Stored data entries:
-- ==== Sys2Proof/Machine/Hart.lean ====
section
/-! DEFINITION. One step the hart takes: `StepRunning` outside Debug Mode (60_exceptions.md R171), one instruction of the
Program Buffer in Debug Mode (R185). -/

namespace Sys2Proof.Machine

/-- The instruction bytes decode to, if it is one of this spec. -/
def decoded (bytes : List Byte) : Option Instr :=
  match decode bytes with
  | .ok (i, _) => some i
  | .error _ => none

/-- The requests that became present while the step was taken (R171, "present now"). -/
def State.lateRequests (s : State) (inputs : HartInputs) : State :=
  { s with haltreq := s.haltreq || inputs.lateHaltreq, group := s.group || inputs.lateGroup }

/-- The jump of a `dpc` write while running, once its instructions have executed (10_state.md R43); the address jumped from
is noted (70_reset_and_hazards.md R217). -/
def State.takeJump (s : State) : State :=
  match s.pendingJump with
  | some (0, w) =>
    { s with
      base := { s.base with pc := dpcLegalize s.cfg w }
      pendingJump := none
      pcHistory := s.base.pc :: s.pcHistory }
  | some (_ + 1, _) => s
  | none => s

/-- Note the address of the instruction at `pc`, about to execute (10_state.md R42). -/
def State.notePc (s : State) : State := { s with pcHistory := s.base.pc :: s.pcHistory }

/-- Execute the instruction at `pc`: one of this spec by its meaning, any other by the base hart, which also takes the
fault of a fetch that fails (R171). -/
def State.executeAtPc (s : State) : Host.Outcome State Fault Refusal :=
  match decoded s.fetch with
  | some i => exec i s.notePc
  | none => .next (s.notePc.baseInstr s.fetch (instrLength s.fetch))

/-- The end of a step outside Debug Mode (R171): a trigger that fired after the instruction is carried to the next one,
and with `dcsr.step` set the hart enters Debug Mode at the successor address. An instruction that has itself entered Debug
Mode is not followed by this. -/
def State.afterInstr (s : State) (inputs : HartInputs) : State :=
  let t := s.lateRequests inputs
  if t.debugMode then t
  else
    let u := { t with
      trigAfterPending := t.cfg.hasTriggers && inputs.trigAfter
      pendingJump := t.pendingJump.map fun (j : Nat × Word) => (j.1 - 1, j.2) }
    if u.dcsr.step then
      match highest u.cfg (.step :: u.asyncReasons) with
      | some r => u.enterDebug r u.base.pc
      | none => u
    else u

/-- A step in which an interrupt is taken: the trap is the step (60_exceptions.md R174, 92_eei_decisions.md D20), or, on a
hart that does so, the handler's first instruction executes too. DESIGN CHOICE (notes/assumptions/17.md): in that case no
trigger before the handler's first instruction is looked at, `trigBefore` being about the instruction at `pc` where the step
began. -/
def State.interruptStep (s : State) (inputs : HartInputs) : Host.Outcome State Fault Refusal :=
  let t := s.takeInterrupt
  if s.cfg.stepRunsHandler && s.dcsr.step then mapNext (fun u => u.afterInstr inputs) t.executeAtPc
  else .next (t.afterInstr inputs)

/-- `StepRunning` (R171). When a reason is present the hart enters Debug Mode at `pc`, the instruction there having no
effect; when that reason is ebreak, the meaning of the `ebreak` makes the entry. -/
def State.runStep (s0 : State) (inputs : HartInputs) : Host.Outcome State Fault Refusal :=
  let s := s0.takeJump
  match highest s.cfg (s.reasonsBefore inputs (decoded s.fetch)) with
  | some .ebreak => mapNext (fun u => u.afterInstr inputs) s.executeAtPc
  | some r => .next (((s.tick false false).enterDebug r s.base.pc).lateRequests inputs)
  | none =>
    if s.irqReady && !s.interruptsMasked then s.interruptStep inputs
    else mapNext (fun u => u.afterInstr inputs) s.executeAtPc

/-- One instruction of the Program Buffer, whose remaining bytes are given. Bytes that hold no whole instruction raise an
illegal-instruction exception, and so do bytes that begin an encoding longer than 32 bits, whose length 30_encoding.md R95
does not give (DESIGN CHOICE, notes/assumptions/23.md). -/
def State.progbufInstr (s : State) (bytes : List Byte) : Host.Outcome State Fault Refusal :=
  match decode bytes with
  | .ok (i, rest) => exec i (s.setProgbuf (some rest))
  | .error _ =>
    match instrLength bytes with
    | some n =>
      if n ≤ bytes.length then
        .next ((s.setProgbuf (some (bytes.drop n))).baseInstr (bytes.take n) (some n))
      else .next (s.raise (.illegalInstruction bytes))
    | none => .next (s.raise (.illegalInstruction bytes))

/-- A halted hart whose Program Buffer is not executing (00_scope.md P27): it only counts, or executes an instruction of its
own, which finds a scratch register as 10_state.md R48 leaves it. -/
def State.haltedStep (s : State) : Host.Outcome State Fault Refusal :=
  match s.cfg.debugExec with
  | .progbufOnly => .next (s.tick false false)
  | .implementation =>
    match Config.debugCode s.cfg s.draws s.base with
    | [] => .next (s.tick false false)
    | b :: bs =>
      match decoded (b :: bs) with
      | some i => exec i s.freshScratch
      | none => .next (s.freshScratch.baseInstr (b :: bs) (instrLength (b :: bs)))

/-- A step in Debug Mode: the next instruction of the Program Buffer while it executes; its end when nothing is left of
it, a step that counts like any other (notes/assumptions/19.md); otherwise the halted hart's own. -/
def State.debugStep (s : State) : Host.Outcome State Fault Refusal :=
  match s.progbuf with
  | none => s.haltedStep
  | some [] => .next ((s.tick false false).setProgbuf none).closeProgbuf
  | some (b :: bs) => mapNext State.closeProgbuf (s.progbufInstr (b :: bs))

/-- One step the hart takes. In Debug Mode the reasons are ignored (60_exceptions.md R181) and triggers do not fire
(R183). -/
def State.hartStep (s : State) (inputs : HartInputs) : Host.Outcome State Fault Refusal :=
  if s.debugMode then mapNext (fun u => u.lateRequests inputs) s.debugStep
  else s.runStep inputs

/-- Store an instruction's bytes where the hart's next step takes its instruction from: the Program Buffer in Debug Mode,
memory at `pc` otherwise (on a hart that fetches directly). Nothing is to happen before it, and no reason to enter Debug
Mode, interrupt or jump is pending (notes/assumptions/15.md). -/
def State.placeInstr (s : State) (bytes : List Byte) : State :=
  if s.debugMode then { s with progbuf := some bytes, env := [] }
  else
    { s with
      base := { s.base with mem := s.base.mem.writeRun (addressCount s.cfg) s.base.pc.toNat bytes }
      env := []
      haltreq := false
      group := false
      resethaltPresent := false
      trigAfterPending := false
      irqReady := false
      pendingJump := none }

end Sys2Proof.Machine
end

* * *

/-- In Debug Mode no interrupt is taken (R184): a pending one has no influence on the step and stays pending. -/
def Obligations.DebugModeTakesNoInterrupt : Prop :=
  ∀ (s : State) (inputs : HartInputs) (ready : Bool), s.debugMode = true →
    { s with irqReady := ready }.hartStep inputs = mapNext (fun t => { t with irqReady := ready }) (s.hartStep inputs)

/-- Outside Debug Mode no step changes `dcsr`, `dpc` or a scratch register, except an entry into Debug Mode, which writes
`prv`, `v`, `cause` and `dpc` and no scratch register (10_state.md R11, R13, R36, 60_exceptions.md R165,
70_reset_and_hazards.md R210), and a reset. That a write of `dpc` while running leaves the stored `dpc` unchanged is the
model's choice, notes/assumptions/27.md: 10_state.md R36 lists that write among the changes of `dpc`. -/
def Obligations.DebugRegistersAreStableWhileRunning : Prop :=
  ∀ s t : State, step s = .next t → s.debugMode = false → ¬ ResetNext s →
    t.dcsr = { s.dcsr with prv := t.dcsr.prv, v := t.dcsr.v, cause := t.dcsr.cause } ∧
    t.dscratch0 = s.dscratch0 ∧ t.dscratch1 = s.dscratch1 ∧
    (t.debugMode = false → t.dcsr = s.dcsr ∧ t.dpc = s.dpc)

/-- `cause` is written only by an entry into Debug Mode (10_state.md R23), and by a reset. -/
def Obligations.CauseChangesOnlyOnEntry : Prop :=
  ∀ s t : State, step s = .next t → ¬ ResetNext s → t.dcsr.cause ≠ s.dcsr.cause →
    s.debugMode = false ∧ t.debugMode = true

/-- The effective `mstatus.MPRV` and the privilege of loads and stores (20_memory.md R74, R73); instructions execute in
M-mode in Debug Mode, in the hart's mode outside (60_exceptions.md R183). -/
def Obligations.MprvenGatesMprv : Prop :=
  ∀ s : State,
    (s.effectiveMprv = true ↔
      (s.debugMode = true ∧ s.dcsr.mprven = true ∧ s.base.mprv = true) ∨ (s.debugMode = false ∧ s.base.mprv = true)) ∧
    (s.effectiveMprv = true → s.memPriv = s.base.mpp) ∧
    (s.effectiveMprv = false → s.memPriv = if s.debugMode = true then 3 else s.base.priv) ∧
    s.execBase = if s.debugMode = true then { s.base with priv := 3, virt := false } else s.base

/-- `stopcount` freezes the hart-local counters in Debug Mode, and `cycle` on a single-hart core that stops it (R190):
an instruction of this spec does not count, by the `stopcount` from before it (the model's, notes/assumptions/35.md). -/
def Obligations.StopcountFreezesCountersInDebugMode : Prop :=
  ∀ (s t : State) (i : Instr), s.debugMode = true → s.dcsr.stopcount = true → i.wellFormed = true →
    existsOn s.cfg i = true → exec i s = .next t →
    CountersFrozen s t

---

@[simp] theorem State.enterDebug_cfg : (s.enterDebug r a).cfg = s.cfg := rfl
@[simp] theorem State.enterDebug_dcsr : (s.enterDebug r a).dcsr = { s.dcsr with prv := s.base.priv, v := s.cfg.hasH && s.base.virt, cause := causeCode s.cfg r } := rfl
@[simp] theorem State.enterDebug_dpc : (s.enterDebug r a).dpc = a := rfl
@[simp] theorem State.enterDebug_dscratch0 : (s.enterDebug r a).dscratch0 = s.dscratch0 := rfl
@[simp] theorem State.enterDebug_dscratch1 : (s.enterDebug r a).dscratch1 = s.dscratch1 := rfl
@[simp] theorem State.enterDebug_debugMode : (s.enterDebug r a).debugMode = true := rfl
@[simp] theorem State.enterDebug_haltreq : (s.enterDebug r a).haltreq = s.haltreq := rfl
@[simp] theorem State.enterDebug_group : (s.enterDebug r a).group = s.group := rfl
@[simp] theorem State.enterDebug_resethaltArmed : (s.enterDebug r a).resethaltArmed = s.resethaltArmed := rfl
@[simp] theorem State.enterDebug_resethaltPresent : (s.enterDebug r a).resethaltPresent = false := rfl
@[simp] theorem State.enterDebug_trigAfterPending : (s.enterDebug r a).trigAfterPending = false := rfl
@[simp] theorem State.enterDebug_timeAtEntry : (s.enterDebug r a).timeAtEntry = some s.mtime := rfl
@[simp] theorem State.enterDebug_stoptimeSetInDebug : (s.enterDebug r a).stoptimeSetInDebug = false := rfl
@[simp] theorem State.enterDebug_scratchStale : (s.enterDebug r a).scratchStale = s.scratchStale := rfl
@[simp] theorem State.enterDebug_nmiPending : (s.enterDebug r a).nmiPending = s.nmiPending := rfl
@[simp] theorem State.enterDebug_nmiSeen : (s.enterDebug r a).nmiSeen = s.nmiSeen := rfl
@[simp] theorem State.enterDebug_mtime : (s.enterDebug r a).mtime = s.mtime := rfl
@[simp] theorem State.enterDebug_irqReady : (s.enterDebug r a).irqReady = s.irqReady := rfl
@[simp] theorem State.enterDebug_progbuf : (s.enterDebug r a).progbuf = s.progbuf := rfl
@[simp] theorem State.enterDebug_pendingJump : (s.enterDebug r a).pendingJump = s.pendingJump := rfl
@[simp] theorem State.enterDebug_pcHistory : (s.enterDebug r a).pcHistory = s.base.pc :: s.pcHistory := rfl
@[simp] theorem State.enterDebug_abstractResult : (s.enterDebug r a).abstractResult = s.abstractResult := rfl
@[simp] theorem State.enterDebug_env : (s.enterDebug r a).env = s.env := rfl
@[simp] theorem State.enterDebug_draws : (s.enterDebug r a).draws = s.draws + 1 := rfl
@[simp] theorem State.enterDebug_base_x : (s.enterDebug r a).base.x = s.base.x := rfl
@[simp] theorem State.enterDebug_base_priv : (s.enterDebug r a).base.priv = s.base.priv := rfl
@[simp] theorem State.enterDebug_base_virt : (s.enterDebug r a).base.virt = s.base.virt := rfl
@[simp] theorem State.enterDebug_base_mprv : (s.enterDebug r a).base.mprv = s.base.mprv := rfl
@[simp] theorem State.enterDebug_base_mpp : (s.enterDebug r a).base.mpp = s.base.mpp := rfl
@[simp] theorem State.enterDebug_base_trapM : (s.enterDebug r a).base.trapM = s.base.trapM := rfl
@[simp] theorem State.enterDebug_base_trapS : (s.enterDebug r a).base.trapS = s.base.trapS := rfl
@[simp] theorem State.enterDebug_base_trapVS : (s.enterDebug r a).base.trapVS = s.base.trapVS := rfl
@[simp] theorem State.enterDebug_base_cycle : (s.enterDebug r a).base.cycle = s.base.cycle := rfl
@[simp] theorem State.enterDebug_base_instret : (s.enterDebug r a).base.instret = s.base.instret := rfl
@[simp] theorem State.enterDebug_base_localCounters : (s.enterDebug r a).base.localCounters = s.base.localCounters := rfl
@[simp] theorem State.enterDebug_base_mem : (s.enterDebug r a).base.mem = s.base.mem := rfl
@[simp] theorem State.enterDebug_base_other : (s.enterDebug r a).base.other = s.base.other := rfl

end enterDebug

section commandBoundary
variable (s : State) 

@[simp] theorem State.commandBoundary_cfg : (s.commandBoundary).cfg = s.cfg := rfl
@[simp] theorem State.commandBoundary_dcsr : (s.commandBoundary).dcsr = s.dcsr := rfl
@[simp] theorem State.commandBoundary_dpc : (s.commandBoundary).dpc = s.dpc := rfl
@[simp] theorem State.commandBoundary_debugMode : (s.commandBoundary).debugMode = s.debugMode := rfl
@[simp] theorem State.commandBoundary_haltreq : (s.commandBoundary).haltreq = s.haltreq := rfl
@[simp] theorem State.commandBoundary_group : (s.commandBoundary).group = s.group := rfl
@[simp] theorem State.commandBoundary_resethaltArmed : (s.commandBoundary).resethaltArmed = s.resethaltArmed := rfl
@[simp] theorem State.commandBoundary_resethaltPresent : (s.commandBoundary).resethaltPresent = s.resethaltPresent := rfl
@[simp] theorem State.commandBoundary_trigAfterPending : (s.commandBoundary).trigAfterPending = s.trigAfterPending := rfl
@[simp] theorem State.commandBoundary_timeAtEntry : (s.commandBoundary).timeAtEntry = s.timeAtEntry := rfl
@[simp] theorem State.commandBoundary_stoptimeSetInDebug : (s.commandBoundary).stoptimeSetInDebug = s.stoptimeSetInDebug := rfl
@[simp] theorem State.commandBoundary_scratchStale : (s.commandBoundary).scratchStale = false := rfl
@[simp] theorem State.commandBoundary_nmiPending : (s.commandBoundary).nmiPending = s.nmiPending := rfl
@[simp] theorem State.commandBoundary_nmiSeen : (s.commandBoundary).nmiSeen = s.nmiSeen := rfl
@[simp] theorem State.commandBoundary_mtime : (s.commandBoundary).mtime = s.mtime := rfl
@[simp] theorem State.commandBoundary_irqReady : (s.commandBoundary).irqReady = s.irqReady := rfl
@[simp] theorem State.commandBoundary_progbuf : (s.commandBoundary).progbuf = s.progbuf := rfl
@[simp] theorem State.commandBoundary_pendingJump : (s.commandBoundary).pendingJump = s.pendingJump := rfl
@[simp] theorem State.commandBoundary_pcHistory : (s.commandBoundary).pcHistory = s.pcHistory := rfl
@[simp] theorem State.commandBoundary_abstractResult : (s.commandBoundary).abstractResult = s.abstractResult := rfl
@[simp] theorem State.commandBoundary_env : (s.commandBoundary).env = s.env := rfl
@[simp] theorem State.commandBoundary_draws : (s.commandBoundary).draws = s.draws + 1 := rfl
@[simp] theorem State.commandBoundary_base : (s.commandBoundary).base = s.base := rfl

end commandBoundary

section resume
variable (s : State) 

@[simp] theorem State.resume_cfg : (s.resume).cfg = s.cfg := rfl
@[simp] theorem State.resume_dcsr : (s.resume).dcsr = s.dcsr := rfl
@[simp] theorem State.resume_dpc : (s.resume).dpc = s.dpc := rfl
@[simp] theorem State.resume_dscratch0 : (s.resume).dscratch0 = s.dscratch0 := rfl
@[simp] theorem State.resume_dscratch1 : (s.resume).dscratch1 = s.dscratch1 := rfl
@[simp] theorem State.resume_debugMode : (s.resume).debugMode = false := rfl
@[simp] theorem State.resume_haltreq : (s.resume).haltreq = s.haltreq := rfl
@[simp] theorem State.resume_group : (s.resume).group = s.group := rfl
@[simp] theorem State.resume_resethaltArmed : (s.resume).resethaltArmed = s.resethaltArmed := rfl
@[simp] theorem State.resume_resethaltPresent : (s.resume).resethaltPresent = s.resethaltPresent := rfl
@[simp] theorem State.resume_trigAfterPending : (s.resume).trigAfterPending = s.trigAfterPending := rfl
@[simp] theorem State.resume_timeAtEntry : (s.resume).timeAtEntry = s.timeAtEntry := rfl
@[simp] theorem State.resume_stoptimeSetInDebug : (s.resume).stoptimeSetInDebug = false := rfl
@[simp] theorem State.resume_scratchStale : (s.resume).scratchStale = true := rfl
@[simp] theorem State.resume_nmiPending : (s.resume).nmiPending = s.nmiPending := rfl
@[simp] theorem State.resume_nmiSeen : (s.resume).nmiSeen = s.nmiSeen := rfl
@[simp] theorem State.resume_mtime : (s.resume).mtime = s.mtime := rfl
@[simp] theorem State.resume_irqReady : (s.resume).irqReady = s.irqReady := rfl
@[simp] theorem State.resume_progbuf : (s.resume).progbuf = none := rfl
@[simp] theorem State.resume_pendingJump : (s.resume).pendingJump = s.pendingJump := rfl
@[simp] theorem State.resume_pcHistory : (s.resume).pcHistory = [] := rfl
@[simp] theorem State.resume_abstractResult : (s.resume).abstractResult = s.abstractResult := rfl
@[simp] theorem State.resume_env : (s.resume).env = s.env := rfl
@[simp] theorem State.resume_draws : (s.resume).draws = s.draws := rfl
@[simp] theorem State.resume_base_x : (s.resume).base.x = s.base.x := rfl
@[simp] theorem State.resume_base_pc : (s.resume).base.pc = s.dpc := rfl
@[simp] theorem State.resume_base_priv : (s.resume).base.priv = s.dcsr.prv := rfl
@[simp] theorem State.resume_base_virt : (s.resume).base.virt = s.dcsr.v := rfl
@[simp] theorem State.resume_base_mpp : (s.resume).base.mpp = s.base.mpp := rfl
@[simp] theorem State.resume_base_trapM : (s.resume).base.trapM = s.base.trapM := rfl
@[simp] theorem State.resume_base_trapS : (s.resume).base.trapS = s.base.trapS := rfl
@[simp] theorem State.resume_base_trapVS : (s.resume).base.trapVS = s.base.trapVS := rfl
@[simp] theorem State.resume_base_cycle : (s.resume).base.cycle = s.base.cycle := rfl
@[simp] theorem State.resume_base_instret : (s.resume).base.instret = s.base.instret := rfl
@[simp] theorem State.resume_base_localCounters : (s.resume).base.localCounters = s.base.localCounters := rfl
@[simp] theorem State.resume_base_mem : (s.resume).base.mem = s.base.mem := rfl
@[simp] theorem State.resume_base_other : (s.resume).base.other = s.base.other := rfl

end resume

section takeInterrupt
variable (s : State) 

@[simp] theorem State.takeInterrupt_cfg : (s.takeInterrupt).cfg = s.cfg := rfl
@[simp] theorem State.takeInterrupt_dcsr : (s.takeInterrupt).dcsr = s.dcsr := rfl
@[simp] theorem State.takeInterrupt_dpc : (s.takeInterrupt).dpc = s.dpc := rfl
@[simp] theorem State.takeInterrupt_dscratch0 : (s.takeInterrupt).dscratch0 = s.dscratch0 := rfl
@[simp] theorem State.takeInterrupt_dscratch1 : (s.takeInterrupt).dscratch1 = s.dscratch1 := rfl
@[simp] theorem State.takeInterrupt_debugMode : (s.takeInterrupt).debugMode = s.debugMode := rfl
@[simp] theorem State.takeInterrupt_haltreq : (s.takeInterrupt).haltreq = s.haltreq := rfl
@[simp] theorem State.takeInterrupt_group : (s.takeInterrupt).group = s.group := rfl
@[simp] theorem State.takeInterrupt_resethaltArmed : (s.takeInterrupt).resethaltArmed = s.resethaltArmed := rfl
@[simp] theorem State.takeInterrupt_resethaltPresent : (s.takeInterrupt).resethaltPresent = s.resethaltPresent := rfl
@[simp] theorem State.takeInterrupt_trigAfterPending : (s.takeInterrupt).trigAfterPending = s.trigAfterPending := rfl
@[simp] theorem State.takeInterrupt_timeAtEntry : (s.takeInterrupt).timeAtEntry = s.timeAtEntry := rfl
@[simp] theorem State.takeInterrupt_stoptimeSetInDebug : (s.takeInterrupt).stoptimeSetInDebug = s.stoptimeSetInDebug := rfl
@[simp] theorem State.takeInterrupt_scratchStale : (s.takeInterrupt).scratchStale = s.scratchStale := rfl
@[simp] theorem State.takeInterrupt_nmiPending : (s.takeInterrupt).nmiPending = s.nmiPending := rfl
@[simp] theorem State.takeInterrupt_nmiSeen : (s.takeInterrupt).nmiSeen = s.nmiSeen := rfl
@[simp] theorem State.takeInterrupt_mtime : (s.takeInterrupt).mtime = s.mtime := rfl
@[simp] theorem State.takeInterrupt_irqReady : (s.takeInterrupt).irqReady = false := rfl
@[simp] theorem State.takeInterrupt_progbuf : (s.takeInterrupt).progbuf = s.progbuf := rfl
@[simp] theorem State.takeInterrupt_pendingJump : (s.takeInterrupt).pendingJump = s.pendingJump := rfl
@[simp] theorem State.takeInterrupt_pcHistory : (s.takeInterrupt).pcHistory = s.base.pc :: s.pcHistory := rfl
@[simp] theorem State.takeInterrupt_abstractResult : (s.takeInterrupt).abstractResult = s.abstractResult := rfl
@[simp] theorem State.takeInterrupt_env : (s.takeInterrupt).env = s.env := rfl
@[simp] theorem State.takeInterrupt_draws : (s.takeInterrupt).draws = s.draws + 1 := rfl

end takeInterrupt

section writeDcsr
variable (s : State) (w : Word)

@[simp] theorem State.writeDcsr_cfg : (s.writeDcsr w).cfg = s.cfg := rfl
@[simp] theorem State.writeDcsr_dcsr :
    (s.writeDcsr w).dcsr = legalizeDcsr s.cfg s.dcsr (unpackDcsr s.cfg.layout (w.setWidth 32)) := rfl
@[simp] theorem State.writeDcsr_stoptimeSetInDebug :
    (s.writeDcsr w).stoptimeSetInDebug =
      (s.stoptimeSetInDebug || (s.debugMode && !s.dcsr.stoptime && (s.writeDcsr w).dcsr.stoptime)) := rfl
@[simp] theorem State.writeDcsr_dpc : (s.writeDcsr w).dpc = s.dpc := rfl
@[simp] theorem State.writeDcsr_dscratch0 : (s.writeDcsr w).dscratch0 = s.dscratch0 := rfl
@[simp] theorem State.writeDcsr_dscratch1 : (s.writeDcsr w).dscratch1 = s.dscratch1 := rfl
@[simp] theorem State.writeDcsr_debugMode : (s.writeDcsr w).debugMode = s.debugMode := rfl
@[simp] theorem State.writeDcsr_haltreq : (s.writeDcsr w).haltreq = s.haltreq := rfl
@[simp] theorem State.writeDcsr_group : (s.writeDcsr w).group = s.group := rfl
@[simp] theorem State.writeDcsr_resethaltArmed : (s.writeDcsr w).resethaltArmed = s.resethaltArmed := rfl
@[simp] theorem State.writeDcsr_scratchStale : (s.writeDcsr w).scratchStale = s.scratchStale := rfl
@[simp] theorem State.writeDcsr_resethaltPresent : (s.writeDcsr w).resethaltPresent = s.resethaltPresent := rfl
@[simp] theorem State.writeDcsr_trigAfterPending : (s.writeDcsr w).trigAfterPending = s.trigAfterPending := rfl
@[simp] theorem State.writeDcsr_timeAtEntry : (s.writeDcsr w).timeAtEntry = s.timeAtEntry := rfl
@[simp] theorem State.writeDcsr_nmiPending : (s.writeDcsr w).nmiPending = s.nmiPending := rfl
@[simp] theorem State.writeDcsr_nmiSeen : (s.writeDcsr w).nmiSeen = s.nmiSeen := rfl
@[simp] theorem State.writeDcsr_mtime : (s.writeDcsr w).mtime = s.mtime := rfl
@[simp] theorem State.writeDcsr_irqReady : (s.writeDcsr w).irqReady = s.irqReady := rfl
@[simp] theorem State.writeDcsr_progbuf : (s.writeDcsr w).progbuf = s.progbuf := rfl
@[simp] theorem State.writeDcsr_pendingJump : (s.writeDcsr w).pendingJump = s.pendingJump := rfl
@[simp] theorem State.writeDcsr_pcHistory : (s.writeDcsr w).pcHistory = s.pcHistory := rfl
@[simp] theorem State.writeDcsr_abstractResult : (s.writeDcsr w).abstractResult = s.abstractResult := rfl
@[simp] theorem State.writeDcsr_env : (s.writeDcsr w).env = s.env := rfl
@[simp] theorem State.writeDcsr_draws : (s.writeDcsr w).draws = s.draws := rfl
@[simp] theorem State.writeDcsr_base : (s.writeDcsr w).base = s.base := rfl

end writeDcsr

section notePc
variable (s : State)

Exercise prompt:
Using the entries above, give again exactly the lines from the line holding "a reset. -/" through the line holding "CountersFrozen s t". Include both end lines and nothing else.

Written response:
/-- `cause` is written only by an entry into Debug Mode (10_state.md R23), and by a reset. -/
def Obligations.CauseChangesOnlyOnEntry : Prop :=
  ∀ s t : State, step s = .next t → ¬ ResetNext s → t.dcsr.cause ≠ s.dcsr.cause →
    s.debugMode = false ∧ t.debugMode = true

/-- The effective `mstatus.MPRV` and the privilege of loads and stores (20_memory.md R74, R73); instructions execute in
M-mode in Debug Mode, in the hart's mode outside (60_exceptions.md R183). -/
def Obligations.MprvenGatesMprv : Prop :=
  ∀ s : State,
    (s.effectiveMprv = true ↔
      (s.debugMode = true ∧ s.dcsr.mprven = true ∧ s.base.mprv = true) ∨ (s.debugMode = false ∧ s.base.mprv = true)) ∧
    (s.effectiveMprv = true → s.memPriv = s.base.mpp) ∧
    (s.effectiveMprv = false → s.memPriv = if s.debugMode = true then 3 else s.base.priv) ∧
    s.execBase = if s.debugMode = true then { s.base with priv := 3, virt := false } else s.base

/-- `stopcount` freezes the hart-local counters in Debug Mode, and `cycle` on a single-hart core that stops it (R190):
an instruction of this spec does not count, by the `stopcount` from before it (the model's, notes/assumptions/35.md). -/
def Obligations.StopcountFreezesCountersInDebugMode : Prop :=
  ∀ (s t : State) (i : Instr), s.debugMode = true → s.dcsr.stopcount = true → i.wellFormed = true →
    existsOn s.cfg i = true → exec i s = .next t →
    CountersFrozen s t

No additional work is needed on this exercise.